Teniendo en cuenta que Aguirre y los suyos acuden al Tribunal Constitucional –con la misma celeridad que el niño acusica del cole se chiva a la profesora– para cercenar cualquier tipo de libertad de expresión que no concuerde con su la suya (la única y verdadera) y muy especialmente con la más democrática de todas, que es el voto, mucho nos tememos que tenga que apechugar con esos silbidos.
Personalmente, silbar un himno me parece una solemne gilipollez, casi tan grande como la existencia de los himnos en sí. Silbar a un rey, a alguien que ocupa el puesto por expreso deseo de un dictador –o por designación divina, da lo mismo– va en el sueldo (obsceno, por otra parte) de quien se dedica a darse la vida padre, a saludar con la mano desde un descapotable y a rellenar las páginas del Hola.

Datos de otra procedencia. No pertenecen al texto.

-- ==== Sys2Proof/Certificates/Slice0/Obligations.lean ====
section
/-! DEFINITION. The statements for the provers: what the commands of the part do, rule by rule. Each statement about a command
has as its conclusion the next state that the command answers; `s.completions = []` says that no event is under way, which
`Obligations.EveryCommandAnswersNext` gives after every event. -/

open Sys2Proof Sys2Proof.Machine

/-! ### Steps -/

/-- The step takes the command at the front of the queue, the model's own field (log 9), and runs it on the state with the
queue's rest. -/
def Obligations.FrontCommandRuns : Prop :=
  ∀ (c : Instr) (rest : List Instr) (s : State), s.pending = c :: rest → step s = exec c { s with pending := rest }

/-- No command stops the part: each answers a next state with no event under way, what had left the part still written as it
was, and the commands that wait still waiting. The last three clauses speak of the model's own fields (log 9, 10, 25). -/
def Obligations.EveryCommandAnswersNext : Prop :=
  ∀ (c : Instr) (s : State), ∃ t, exec c s = .next t ∧ t.completions = [] ∧ OutGrows s t ∧ t.pending = s.pending

/-- The invariants hold right after power-on. -/
def Obligations.InvariantsAtReset : Prop :=
  State.reset.Canonical ∧ State.reset.WithinLimits ∧ State.reset.PaceSound ∧ State.reset.VoicesAdmitted ∧
    State.reset.WindowsHeldOnce ∧ State.reset.VacantHoldsNoSlot

/-- Sparse data stays in its one canonical form at every step. -/
def Obligations.CanonicalKept : Prop := ∀ s t : State, s.Canonical → step s = .next t → t.Canonical

/-- The Fetch Queue never holds more than 4,096 entries (R108), the STOREs-in-flight table no more than four, and a poll list no
more than four, at every step. -/
def Obligations.LimitsKept : Prop :=
  ∀ s t : State, s.Canonical → s.WithinLimits → step s = .next t → t.WithinLimits

/-- The Pace Timer stays sound at every step. -/
def Obligations.PaceSoundKept : Prop := ∀ s t : State, s.PaceSound → step s = .next t → t.PaceSound

/-- The sounding count never exceeds the voice limit, at every step (R52, R173). -/
def Obligations.VoicesAdmittedKept : Prop :=
  ∀ s t : State, s.Canonical → s.VoicesAdmitted → step s = .next t → t.VoicesAdmitted

/-- No window is held by two slots, at every step (R42). A VACANT record holds no head slot, at every step (R1, R18, R31). -/
def Obligations.WindowsHeldOnceKept : Prop :=
  (∀ s t : State, s.Canonical → s.WindowsHeldOnce → step s = .next t → t.WindowsHeldOnce) ∧
  ∀ s t : State, s.Canonical → s.VacantHoldsNoSlot → step s = .next t → t.VacantHoldsNoSlot

/-! ### The resets -/

/-- POWER_ON and the catalog (R26). -/
def Obligations.PowerOnCatalog : Prop :=
  ∀ s : State, ∃ t, exec .powerOn s = .next t ∧
    (∀ id, (t.record id).state = .vacant ∧ (t.record id).generation = 0#16 ∧ (t.record id).layout = none ∧
      (t.record id).pin = false ∧ (t.record id).refs = 0 ∧ (t.record id).headSlot = none ∧
      (t.record id).staleReason = .none ∧ (t.record id).loadReads = 0) ∧
    t.stores = [] ∧ (∀ extents, t.storeClaims extents = false) ∧
    ∀ (u : State) (h : Header) (p : DefineParams) (l : Layout), u.Taking → u.record p.id.toNat = t.record p.id.toNat →
      layoutOf p u.partition.slotBlocks = some l → u.storeClaims l.extents = false →
      ∃ w, exec (.define h p) u = .next w ∧ (w.record p.id.toNat).state = .defined ∧
        (w.record p.id.toNat).generation = 1#16

/-- POWER_ON and the voice slots (R76). -/
def Obligations.PowerOnVoices : Prop :=
  ∀ s : State, ∃ t, exec .powerOn s = .next t ∧
    (∀ n, t.voice n =
      { state := .free, generation := 0#16, sampleId := 0, sampleGeneration := 0#16, headMode := false, window := 0
        startOffset := 0, position := 0, rate := 0, pendingRate := none, priority := 0, leadClass := 0
        loopFollow := false, released := false, cookie := 0#32, startSequence := 0
        cursor := { source := 0, stream := 0, atEnd := false }, scheduled := 0, delivered := 0, consumed := 0
        total := none, starved := false, underruns := 0, reads := 0, endReason := none, endPosted := false
        firstDelivery := false, delivery := { source := 0, latestWrap := none, loopedPending := false } }) ∧
    (∀ w, t.windowFree w = true) ∧ t.tunables.voiceLimit = 960 ∧ t.startCount = 0 ∧
    ∀ (u : State) (p : StartParams) (r : Record) (l : Layout) (slot w : Nat), u.startCount = t.startCount →
      (u.voice slot).generation = (t.voice slot).generation →
      (u.newVoice p r l slot w).startSequence = 0 ∧ (u.newVoice p r l slot w).generation = 1#16

/-- POWER_ON and the other blocks: the partition (R46), the Pace Timer (R94), the Fetch Queue (R118), the dies (R137), the Delivery
Engine (R162), the Request Processor (R175), the Register Window (R186), and every tunable (R46, R97, R130, R160, R173). The
message vector is the model's choice (log 21), and so is what a byte of the DRAM then reads as (log 8). -/
def Obligations.PowerOnBlocks : Prop :=
  ∀ s : State, ∃ t, exec .powerOn s = .next t ∧
    t.partition = { headBands := 32, slotBlocks := 32, windowBlocks := 64 } ∧ t.reclaiming = [] ∧ t.recency = [] ∧
    (∀ w i, (t.window w).place i = .empty) ∧
    t.pace = { source := .internal, internalRate := 48000, state := .internal, period := 256, frame := 0, index := 0
               clockPresent := false, pending := none, running := false, haltPending := none, position := 0 } ∧
    t.queue = [] ∧ t.enqueueCount = 0 ∧
    t.tunables = { voiceLimit := 960, leadClasses := #v[⟨4, 1⟩, ⟨8, 2⟩, ⟨16, 4⟩, ⟨32, 8⟩], retryLimit := 2, pollInterval := 4
                   readTimeout := 20, programTimeout := 20, programGuard := 4, loadAllowance := 64, coalescingCount := 16
                   ageLimit := 1, priorityThreshold := 12 } ∧
    (∀ d, (t.die d).state = .ready ∧ (t.die d).operation = none ∧ (t.die d).retries = 0 ∧ (t.die d).programs = [] ∧
      (t.die d).polls = []) ∧
    t.delivery.state = .idle ∧ t.delivery.address = 0#64 ∧ t.delivery.resumePending = false ∧
    t.delivery.noticeCount = 0 ∧ t.delivery.count = 0#32 ∧
    t.requests.state = .idle ∧ t.requests.address = 0#64 ∧ t.requests.heldNext = none ∧
    t.requests.resumePending = false ∧ t.requests.takenCount = 0#32 ∧ t.requests.lastTag = 0#32 ∧
    t.registers.engine = .ready ∧ t.registers.status = 0#10 ∧ t.registers.mask = 0#10 ∧
    (∀ c, t.registers.counters.value c = 0) ∧ t.registers.selectTable = 0#3 ∧ t.registers.selectIndex = 0#24 ∧
    t.registers.selectPage = false ∧ (∀ n, t.inspectData n = 0#64) ∧
    (∀ r, t.writeHold r = 0#32 ∧ t.readHold r = 0#32) ∧ t.registers.msiEnable = false ∧
    t.registers.msiVector = 0#32 ∧ (∀ a, Memory.read t.dram a = 0#8)

/-- LINK_RESET, block by block: the records (R27), the windows (R45, R46), the voices (R77), the Pace Timer (R95), the Fetch
Queue (R118), the dies (R138), the Delivery Engine (R162), the Request Processor (R175), the Register Window (R186). -/
def Obligations.LinkResetBlocks : Prop :=
  ∀ s : State, s.Canonical → ∃ t, exec .linkReset s = .next t ∧
    (∀ id, t.record id =
      match (s.record id).state with
      | .retiring =>
        { state := .vacant, generation := (s.record id).generation, layout := none, pin := false, refs := 0
          headSlot := none, staleReason := .none, loadReads := 0, load := none, retire := none }
      | .loading => { s.record id with
          state := .defined, refs := 0, loadReads := 0, headSlot := none, load := none, retire := none }
      | .vacant | .defined | .resident | .stale => { s.record id with refs := 0, loadReads := 0, load := none, retire := none }) ∧
    t.reclaiming = [] ∧ t.recency = s.recency ∧ t.partition = s.partition ∧ SameDram s t ∧ t.stores = [] ∧
    (∀ n, t.voice n = { s.voice n with
      state := .free, pendingRate := none, reads := 0
      delivery := { source := 0, latestWrap := none, loopedPending := false } }) ∧
    (∀ w i, (t.window w).place i = .empty) ∧ t.startCount = s.startCount ∧
    t.pace = { s.pace with running := false, pending := none, haltPending := none, position := 0, index := 0, frame := 0 } ∧
    t.queue = [] ∧ t.enqueueCount = 0 ∧ t.tunables = s.tunables ∧
    (∀ d, t.die d = { s.die d with
      programs := [], polls := [], operation := (s.die d).operation.map fun o => { o with discard := true } }) ∧
    t.delivery.state = .idle ∧ t.delivery.address = 0#64 ∧ t.delivery.resumePending = false ∧ t.delivery.read = .none ∧
    t.delivery.noticeCount = 0 ∧ t.delivery.count = 0#32 ∧
    t.requests.state = .idle ∧ t.requests.address = 0#64 ∧ t.requests.heldNext = none ∧ t.requests.read = .none ∧
    t.requests.resumePending = false ∧ t.requests.takenCount = 0#32 ∧ t.requests.lastTag = 0#32 ∧
    t.registers.engine = .ready ∧ t.registers.status = 0#10 ∧ t.registers.mask = 0#10 ∧
    (∀ c, t.registers.counters.value c = 0) ∧ t.registers.selectTable = 0#3 ∧ t.registers.selectIndex = 0#24 ∧
    t.registers.selectPage = false ∧ (∀ n, t.inspectData n = 0#64) ∧
    (∀ r, t.writeHold r = 0#32 ∧ t.readHold r = 0#32) ∧ t.registers.msiEnable = false

/-- ENGINE_RESET while a die has an operation in flight (R178, R96, R78, R139): Engine Status becomes RESETTING, the transport
stops, pending rates are dropped, operations are marked, and the rest of the part keeps its state, resume pending too (the
model's reading, log 15). Written again while RESETTING, it is ignored (R177). -/
def Obligations.EngineResetBegins : Prop :=
  (∀ s : State, s.Canonical → s.registers.engine = .ready → s.noOperation = false → s.completions = [] →
    ∃ t, exec .engineReset s = .next t ∧ t.registers = { s.registers with engine := .resetting } ∧
      t.pace = { s.pace with running := false, pending := none, haltPending := none } ∧
      (∀ n, t.voice n = { s.voice n with pendingRate := none }) ∧
      (∀ d, t.die d = { s.die d with operation := (s.die d).operation.map fun o => { o with discard := true } }) ∧
      SameCatalog s t ∧ SameDram s t ∧ SameQueue s t ∧ (∀ w, t.window w = s.window w) ∧ t.startCount = s.startCount ∧
      t.stores = s.stores ∧ t.requests = s.requests ∧ t.delivery = s.delivery ∧ t.tunables = s.tunables ∧ t.out = s.out) ∧
  ∀ s : State, s.registers.engine = .resetting → s.completions = [] → exec .engineReset s = .next s

/-- The engine reset clears the part at the event at which no die has an operation in flight (R179): at ENGINE_RESET itself,
within the event that ends the last marked operation, or, where it still stands to be made, at the command ENGINE_RESET_CLEAR (the
model's reading of that row, log 5). A fetch that waited at a misaligned address then fails there (R187, log 36). Nothing waits:
the Request Processor and the Delivery Engine keep their records, resume pending with them (the model's reading, log 15). At the
return to READY a descriptor held untaken is taken by the cleared part as its arrival would be, and a waiting descriptor read,
re-read of a next pointer or buffer fetch begins (R163, R174); a re-read begun so leaves the processor FETCHING (log 39). The end
of the last marked operation clears the part whichever command brings it: a marked REVIVE_DIE's POLL revives nothing, even
answered ready (the model's reading of R138, log 18), the transfer buffer is empty between events (the model's reading, log 33),
and a die's command is taken as that of the operation in flight (the model's choice, log 50). -/
def Obligations.EngineResetClears : Prop :=
  (∀ s : State, s.Canonical → s.noOperation = true → s.completions = [] → s.requests.waiting = false →
    s.delivery.waiting = false →
    (s.registers.engine = .ready →
      ∃ t, exec .engineReset s = .next t ∧ ClearedPart s t ∧ t.requests = s.requests ∧ t.out = s.out) ∧
    (s.registers.engine = .resetting →
      ∃ t, exec .engineResetClear s = .next t ∧ ClearedPart s t ∧ t.requests = s.requests ∧ t.out = s.out)) ∧
  (∀ s : State, s.Canonical → s.noOperation = true → s.completions = [] → s.registers.engine = .resetting →
    (∀ h, s.requests.state = .fetching → s.requests.waiting = true → s.requests.held = some ⟨h, .run⟩ →
      s.delivery.waiting = false →
      ∃ t, exec .engineResetClear s = .next t ∧ TakenDone s t h .ok 0#32 0#32 ∧ t.pace.running = true ∧
        t.pace.position = 0) ∧
    (s.requests.state = .fetching → s.requests.waiting = true → s.requests.held = none → s.requests.read = .descriptor →
      requestAligned s.requests.address = true → s.delivery.waiting = false →
      ∃ t, exec .engineResetClear s = .next t ∧ t.out = s.out ++ [.hostRead s.requests.address 256] ∧
        t.requests.state = .fetching ∧ t.requests.waiting = false ∧ t.requests.address = s.requests.address ∧
        t.requests.read = .descriptor) ∧
    (s.requests.state = .fetching → s.requests.waiting = true → s.requests.held = none → s.requests.read = .descriptor →
      requestAligned s.requests.address = false → s.delivery.waiting = false →
      ∃ t, exec .engineResetClear s = .next t ∧ RequestsParkedAt s t s.requests.address) ∧
    (s.requests.waiting = false → s.delivery.waiting = true → bufferAligned s.delivery.address = true →
      ∃ t, exec .engineResetClear s = .next t ∧ t.out = s.out ++ [.hostRead s.delivery.address 24] ∧
        t.delivery.state = .active ∧ t.delivery.holding = false ∧ t.delivery.waiting = false ∧
        t.delivery.address = s.delivery.address ∧ t.delivery.read = .descriptor) ∧
    (s.requests.waiting = false → s.delivery.waiting = true → bufferAligned s.delivery.address = false →
      ∃ t, exec .engineResetClear s = .next t ∧ BufferParkedAt s t s.delivery.address) ∧
    (∀ h body, s.requests.state = .fetching → s.requests.waiting = true → s.requests.held = some ⟨h, body⟩ →
      s.delivery.waiting = false →
      ∃ u, ClearedPart s u ∧ u.Canonical ∧ u.Taking ∧ u.out = s.out ∧
        u.requests = { s.requests with waiting := false, read := .descriptor, held := none } ∧
        exec .engineResetClear s = exec (Request.arrival ⟨h, body⟩) u) ∧
    (s.requests.state = .fetching → s.requests.waiting = true → s.requests.held = none →
      s.requests.read = .nextAtAdvance ∨ s.requests.read = .nextAtResume → s.delivery.waiting = false →
      ∃ t, exec .engineResetClear s = .next t ∧ ClearedPart s t ∧ t.out = s.out ++ [.hostRead s.requests.address 8] ∧
        t.requests = { s.requests with waiting := false })) ∧
  (∀ (s : State) (d : Fin 16) (o : Operation) (after : DieState) (c : Instr), s.Canonical → s.completions = [] →
    s.registers.engine = .resetting → s.requests.waiting = false → s.delivery.waiting = false →
    (s.die d.val).operation = some o → o.discard = true → (∀ x, x ≠ d.val → (s.die x).operation = none) →
    endsWork s d o after c →
    ∃ t, exec c s = .next t ∧ ClearedPart (s.setDie d.val ((s.die d.val).ended after)) t ∧ t.requests = s.requests)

Que no se escandalice Esperanza Aguirre: los silbidos no son odio. Son una manifestación de desaprobación a la que acude la gente de forma visceral, ya sea conscientemente o amparados por la masa. Y que no se apure tampoco aludiendo a la voluntariedad de inscribirse en la competición, porque seguramente muchos aficionados del Athletic y del Barça preferirían no tener que hacerlo.